[Source data]
[Start of section]

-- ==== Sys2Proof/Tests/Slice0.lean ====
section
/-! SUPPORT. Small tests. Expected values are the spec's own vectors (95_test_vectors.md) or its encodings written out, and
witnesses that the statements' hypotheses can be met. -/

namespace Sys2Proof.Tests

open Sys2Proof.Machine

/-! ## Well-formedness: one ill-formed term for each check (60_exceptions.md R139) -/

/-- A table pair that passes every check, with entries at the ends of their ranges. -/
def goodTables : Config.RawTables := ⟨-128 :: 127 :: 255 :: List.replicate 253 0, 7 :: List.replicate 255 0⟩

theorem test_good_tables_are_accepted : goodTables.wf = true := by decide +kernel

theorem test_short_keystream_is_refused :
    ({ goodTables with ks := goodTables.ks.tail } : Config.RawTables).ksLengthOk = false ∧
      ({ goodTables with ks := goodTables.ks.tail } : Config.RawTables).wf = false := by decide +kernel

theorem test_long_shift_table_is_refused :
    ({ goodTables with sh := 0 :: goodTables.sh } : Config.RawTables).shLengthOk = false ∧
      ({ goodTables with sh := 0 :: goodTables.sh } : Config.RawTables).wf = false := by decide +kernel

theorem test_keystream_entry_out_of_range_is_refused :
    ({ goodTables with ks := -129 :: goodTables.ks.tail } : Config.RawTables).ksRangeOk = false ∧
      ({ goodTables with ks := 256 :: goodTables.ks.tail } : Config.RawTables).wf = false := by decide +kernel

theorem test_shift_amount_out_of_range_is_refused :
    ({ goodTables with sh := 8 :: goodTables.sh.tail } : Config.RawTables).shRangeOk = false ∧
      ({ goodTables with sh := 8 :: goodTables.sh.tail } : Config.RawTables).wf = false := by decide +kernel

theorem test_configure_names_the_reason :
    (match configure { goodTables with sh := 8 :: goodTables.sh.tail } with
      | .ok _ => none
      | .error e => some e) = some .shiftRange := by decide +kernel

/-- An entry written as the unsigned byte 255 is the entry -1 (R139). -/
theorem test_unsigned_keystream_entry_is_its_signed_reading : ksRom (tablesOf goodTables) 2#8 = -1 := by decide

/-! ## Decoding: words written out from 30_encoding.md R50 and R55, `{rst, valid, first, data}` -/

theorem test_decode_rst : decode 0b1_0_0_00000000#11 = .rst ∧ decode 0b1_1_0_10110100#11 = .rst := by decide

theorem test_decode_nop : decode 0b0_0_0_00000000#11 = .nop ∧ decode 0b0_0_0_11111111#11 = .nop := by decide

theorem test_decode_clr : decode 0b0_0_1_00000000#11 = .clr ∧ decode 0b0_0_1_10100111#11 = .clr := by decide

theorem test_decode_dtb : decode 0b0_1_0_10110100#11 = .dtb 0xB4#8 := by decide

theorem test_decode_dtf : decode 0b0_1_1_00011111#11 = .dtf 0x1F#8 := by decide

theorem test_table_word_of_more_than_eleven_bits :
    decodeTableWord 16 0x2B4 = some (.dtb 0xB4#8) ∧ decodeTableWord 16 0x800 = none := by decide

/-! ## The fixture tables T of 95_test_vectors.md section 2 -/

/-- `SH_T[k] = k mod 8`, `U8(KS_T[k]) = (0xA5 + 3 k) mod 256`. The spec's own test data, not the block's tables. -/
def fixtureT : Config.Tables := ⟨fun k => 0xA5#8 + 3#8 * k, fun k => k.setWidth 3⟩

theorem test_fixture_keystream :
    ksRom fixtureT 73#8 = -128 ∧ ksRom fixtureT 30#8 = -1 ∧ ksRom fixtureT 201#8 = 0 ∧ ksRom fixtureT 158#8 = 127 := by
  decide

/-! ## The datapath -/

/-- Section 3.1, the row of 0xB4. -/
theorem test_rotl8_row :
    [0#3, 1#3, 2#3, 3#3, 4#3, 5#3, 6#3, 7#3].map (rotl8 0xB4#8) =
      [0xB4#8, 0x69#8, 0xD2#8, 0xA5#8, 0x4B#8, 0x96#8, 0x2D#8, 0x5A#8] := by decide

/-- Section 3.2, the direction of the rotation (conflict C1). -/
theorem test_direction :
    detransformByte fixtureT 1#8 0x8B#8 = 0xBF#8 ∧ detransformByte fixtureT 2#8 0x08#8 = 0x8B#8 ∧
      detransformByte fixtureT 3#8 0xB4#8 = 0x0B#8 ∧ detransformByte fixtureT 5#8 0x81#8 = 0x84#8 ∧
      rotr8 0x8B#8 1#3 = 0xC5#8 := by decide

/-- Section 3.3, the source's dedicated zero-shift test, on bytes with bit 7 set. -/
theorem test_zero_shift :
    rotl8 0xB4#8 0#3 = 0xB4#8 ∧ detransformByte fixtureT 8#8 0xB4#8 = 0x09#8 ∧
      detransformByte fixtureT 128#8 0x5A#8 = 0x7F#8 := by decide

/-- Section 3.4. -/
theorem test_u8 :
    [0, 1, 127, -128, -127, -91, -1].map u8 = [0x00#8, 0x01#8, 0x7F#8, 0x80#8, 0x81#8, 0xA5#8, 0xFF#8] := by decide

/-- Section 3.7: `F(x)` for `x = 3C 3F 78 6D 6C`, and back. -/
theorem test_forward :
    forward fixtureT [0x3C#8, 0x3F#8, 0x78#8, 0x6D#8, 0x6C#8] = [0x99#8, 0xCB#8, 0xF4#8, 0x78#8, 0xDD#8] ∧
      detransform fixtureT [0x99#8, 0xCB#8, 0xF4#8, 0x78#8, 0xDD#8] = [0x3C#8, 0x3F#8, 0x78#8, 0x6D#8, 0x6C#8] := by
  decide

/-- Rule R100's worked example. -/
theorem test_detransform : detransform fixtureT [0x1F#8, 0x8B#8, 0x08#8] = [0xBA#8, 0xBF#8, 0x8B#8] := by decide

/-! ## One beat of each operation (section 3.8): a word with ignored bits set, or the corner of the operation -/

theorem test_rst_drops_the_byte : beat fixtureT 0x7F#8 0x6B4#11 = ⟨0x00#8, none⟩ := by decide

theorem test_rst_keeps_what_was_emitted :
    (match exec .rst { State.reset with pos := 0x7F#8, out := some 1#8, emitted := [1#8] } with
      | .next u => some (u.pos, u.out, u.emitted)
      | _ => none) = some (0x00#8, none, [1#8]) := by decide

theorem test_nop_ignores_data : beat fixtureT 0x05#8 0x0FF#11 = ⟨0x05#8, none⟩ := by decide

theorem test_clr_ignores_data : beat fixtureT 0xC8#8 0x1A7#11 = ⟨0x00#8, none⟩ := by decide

[End of section]
[Start of section]

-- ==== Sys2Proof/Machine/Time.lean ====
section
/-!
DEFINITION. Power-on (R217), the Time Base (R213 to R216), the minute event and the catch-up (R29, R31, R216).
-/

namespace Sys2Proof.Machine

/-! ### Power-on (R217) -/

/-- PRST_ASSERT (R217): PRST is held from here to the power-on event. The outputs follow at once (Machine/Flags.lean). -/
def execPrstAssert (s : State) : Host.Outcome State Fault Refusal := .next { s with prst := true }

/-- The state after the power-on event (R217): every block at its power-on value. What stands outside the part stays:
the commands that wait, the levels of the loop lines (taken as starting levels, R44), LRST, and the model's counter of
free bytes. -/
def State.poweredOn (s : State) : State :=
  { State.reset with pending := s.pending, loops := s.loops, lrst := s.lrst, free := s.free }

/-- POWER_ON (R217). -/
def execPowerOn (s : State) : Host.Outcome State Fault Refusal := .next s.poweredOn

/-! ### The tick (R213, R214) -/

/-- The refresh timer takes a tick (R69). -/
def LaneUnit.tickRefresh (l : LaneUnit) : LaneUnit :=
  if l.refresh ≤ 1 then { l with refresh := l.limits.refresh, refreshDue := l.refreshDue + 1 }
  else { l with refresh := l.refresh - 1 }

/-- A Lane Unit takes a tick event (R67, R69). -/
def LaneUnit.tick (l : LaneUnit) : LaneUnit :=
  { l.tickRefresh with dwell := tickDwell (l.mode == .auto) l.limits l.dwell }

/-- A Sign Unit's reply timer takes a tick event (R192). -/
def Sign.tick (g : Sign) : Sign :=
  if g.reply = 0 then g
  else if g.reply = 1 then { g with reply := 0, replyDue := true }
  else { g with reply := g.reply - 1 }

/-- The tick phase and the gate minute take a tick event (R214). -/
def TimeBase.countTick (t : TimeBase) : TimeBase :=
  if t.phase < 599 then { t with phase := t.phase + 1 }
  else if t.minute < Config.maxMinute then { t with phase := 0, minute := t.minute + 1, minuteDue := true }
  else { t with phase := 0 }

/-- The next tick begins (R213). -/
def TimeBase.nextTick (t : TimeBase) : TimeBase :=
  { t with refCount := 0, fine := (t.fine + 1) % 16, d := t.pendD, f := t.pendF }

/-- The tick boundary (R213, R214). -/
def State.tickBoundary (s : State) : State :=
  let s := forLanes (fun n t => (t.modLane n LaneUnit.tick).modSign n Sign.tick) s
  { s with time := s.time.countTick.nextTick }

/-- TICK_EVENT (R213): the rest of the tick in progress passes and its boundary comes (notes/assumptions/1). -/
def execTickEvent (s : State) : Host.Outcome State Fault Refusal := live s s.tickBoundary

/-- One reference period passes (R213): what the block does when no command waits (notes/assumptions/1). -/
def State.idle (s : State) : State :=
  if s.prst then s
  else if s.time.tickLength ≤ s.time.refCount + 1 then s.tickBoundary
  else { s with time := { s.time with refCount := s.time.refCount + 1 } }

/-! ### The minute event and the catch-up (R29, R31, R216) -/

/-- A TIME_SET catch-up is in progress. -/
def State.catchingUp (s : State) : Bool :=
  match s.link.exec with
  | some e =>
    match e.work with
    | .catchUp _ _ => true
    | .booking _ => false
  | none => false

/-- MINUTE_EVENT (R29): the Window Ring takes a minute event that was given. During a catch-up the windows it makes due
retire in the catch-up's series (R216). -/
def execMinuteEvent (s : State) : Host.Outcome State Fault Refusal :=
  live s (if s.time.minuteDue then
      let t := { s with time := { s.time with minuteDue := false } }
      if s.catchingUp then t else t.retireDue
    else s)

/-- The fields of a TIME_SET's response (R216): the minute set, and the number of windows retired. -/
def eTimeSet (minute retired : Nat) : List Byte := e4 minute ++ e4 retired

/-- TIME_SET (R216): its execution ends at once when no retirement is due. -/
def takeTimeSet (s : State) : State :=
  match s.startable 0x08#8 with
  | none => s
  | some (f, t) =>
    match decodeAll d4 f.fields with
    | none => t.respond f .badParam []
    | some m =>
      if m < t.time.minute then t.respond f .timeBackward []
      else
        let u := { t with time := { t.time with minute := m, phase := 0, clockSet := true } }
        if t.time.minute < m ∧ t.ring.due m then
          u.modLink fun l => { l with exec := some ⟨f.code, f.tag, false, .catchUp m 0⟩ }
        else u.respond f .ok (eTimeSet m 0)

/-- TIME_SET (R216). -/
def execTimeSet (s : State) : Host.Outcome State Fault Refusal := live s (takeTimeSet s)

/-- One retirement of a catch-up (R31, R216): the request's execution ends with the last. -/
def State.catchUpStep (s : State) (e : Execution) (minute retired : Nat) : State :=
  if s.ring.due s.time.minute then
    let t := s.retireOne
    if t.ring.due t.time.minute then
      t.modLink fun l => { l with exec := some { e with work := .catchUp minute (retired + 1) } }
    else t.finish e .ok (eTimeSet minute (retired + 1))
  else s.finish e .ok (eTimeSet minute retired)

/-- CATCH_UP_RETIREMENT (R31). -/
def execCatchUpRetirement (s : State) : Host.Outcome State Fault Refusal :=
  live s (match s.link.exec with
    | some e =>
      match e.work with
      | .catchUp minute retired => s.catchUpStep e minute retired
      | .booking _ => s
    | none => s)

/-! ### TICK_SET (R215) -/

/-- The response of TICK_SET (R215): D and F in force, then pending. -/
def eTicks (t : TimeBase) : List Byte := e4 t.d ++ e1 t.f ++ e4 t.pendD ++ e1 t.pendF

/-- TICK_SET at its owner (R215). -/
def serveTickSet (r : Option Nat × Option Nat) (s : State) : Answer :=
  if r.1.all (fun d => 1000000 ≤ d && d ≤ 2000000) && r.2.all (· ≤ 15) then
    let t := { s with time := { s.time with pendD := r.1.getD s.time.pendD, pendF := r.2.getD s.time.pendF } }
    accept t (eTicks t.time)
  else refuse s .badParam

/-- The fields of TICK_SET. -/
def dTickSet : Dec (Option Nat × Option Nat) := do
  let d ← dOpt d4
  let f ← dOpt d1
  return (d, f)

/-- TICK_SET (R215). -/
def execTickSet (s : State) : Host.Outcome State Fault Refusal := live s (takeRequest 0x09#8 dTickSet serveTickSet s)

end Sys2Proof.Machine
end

[End of section]

Exercise prompt.
Check every line above for the string "dTickSet", and copy the ones that have it.

Answer to the problem.
def dTickSet : Dec (Option Nat × Option Nat) := do
def execTickSet (s : State) : Host.Outcome State Fault Refusal := live s (takeRequest 0x09#8 dTickSet serveTickSet s)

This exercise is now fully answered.